* _PROVIDED RECORDS_:

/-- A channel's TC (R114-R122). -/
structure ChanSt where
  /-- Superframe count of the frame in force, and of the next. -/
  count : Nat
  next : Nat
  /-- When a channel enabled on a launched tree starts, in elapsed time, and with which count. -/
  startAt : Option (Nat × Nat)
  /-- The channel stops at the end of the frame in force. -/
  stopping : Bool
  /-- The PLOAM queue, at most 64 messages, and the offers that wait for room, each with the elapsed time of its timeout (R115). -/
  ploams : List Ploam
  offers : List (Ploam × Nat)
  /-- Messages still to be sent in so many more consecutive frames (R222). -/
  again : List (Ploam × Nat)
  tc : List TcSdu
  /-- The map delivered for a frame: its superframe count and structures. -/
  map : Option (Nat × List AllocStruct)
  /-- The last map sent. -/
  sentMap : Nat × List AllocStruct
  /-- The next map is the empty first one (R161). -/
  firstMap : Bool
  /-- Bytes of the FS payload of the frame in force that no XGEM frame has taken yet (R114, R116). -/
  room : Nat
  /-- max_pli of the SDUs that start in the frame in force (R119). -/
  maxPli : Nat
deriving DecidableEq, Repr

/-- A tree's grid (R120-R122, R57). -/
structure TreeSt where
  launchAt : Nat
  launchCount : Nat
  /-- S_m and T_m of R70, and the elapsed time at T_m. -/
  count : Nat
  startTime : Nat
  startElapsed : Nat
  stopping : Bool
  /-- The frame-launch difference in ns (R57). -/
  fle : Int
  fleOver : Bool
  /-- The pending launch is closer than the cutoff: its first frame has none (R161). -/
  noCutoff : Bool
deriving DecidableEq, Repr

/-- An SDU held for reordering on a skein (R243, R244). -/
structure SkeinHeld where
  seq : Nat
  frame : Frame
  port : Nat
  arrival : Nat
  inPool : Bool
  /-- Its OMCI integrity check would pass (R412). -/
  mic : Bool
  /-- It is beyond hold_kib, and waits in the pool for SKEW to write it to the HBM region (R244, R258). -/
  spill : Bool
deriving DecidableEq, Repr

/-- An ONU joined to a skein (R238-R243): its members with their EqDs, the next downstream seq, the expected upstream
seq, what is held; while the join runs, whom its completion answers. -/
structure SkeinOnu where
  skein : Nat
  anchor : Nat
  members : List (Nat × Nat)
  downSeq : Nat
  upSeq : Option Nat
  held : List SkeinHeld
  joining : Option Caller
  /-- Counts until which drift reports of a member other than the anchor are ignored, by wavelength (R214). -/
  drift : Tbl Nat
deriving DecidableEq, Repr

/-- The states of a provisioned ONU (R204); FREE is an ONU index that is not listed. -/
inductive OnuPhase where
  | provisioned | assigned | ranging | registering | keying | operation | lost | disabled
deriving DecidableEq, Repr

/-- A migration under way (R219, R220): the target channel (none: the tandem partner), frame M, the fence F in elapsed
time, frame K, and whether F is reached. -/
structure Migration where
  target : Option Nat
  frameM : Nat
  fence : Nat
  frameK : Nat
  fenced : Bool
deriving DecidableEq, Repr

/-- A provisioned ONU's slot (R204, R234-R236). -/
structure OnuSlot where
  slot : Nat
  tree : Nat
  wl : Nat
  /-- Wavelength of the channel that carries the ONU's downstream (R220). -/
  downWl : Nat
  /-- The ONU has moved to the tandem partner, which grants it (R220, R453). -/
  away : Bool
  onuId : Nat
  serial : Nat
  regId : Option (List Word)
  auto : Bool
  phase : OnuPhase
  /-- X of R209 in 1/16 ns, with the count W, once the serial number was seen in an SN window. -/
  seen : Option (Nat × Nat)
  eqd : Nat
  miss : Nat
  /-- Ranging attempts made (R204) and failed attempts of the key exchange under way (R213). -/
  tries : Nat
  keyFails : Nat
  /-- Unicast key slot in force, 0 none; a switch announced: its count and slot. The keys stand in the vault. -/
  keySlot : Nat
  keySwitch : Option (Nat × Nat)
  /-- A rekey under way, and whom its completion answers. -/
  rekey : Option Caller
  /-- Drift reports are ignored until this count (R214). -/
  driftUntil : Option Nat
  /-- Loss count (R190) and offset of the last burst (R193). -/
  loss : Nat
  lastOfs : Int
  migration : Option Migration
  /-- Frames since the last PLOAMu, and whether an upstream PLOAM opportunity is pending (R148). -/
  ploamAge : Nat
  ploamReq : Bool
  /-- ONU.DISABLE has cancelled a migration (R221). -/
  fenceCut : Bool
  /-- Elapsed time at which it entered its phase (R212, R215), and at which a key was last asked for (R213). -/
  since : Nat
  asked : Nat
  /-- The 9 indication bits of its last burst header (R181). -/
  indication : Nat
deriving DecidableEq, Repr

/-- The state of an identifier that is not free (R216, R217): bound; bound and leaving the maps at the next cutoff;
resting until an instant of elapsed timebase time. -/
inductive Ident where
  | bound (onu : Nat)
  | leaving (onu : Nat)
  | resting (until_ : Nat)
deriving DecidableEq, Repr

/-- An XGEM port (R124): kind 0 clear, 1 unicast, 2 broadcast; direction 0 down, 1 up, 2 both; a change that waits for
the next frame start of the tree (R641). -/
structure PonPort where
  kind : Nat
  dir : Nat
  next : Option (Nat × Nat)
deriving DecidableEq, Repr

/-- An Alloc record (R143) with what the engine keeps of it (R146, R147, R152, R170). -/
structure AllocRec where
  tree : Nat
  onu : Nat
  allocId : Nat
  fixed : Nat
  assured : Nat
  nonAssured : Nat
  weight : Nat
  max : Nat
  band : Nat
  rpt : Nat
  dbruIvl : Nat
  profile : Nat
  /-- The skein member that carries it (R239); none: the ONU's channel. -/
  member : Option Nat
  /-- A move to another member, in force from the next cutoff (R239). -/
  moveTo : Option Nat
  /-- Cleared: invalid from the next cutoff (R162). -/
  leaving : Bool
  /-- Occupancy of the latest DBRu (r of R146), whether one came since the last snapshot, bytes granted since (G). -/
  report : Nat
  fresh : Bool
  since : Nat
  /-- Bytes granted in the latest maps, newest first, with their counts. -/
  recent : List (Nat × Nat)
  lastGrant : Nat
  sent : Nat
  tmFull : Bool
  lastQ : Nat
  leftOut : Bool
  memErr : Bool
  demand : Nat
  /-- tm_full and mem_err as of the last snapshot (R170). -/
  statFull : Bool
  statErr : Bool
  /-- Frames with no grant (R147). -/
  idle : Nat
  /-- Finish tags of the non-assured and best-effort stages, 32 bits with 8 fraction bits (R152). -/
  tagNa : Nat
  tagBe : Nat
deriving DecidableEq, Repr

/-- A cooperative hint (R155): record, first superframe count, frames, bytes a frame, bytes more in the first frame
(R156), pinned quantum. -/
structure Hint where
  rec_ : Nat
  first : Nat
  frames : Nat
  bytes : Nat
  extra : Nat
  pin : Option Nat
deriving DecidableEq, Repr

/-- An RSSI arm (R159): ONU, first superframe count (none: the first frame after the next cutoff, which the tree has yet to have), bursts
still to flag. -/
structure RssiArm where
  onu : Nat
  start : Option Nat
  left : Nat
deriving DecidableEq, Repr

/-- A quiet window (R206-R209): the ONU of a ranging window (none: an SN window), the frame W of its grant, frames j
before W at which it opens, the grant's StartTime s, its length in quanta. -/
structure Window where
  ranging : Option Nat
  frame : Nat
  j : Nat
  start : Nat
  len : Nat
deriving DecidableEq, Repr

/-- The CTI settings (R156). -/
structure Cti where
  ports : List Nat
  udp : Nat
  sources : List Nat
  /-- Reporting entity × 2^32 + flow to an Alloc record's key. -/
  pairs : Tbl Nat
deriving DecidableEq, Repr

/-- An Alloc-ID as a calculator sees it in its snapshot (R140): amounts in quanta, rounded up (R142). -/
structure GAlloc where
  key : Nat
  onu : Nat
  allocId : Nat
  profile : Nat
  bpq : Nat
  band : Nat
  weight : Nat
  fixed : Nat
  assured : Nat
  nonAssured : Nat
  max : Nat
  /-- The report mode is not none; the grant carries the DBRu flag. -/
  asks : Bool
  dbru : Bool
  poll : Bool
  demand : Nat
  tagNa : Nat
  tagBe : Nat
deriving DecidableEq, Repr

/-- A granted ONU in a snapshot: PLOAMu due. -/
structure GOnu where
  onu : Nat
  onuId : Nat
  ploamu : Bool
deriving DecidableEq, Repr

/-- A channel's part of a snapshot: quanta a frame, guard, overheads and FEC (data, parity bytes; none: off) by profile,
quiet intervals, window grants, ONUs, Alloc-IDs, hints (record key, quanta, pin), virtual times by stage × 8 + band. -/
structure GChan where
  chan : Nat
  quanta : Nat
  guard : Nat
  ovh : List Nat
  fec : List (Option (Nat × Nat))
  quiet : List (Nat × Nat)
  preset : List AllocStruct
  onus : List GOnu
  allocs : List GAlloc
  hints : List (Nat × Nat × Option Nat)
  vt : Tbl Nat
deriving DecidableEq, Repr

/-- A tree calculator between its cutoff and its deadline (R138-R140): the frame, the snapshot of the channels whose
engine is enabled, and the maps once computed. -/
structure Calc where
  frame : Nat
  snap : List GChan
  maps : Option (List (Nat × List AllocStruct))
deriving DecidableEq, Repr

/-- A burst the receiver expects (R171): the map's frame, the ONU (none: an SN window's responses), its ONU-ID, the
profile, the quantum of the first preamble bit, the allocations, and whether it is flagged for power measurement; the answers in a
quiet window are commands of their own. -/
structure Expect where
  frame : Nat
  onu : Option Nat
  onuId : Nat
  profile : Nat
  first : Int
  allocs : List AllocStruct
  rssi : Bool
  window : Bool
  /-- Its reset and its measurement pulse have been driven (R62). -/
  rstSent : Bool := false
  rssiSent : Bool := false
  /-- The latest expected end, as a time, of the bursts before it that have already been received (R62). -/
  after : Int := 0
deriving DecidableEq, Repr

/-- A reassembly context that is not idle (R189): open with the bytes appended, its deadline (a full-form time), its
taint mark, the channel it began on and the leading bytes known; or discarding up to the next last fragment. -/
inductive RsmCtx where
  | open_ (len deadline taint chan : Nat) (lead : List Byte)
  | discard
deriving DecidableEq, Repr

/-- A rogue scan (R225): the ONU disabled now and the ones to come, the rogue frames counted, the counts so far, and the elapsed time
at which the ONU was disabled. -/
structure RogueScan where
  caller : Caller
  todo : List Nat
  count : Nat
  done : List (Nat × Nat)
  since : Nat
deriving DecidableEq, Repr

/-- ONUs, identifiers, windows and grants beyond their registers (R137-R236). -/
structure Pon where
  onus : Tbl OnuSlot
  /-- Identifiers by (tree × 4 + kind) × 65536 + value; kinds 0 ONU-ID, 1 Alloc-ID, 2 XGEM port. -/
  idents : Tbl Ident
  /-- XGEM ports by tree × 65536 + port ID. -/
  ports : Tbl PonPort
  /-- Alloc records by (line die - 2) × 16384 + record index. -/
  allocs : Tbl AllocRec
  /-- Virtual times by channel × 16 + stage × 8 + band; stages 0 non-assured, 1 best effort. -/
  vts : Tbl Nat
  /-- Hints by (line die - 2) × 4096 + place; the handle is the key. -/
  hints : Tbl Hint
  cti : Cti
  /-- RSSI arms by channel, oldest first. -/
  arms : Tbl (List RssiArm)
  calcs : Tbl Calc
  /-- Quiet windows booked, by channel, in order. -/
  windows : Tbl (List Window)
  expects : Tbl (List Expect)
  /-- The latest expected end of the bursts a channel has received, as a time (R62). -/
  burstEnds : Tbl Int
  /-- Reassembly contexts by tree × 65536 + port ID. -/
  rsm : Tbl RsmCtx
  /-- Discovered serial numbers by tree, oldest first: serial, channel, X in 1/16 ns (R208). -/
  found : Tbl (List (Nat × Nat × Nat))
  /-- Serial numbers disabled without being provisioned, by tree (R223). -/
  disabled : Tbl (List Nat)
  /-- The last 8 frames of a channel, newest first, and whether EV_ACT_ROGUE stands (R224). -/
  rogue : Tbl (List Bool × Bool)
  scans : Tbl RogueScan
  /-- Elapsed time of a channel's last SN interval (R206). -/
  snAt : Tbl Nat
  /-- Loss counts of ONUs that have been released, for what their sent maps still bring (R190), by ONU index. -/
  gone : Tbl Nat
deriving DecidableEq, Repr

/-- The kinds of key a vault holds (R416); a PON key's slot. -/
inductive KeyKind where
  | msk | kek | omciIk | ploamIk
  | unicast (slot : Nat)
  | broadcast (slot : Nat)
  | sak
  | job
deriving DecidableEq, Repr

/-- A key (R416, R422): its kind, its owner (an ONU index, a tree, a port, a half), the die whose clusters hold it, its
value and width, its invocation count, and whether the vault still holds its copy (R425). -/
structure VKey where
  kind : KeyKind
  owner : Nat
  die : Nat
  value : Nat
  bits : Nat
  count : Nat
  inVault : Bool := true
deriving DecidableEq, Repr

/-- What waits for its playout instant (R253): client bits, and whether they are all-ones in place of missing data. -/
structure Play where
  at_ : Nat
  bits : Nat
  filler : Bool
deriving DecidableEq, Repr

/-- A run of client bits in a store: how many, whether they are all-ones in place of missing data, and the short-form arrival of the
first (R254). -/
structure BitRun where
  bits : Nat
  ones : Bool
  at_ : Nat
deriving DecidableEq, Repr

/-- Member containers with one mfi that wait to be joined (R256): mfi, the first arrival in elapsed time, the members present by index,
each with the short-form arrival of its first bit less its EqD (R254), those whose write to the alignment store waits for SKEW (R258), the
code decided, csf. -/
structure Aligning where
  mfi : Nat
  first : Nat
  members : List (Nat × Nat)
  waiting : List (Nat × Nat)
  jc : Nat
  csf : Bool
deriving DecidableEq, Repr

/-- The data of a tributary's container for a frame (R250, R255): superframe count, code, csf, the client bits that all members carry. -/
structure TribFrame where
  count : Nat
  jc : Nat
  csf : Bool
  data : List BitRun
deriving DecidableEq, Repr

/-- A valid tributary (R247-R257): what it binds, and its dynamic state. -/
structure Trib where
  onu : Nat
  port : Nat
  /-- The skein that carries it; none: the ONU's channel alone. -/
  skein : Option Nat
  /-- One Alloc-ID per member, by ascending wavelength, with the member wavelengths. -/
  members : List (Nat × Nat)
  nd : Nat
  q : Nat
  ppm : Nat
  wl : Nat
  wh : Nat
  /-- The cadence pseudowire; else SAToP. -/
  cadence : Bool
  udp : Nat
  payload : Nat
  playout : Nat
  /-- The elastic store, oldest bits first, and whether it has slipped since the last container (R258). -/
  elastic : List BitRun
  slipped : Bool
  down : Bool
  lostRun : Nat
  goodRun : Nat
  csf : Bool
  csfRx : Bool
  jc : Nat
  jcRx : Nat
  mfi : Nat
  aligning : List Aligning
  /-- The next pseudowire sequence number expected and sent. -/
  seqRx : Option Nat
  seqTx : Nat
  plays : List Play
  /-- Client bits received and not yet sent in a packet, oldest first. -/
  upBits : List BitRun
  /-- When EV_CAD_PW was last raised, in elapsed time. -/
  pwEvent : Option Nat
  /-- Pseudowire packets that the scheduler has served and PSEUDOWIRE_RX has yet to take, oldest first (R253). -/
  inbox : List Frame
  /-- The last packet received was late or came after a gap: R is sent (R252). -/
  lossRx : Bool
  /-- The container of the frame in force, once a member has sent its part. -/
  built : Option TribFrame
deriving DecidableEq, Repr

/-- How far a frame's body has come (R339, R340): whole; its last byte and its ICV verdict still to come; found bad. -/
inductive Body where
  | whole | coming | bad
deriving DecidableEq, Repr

* _EXERCISE OBJECTIVE_: Your task is to retype the entries verbatim, starting with the line that holds "anchor : Nat" and stopping after the line that holds "inductive OnuPhase where".

* _ANSWER FOR THE TASK_:
  anchor : Nat
  members : List (Nat × Nat)
  downSeq : Nat
  upSeq : Option Nat
  held : List SkeinHeld
  joining : Option Caller
  /-- Counts until which drift reports of a member other than the anchor are ignored, by wavelength (R214). -/
  drift : Tbl Nat
deriving DecidableEq, Repr

/-- The states of a provisioned ONU (R204); FREE is an ONU index that is not listed. -/
inductive OnuPhase where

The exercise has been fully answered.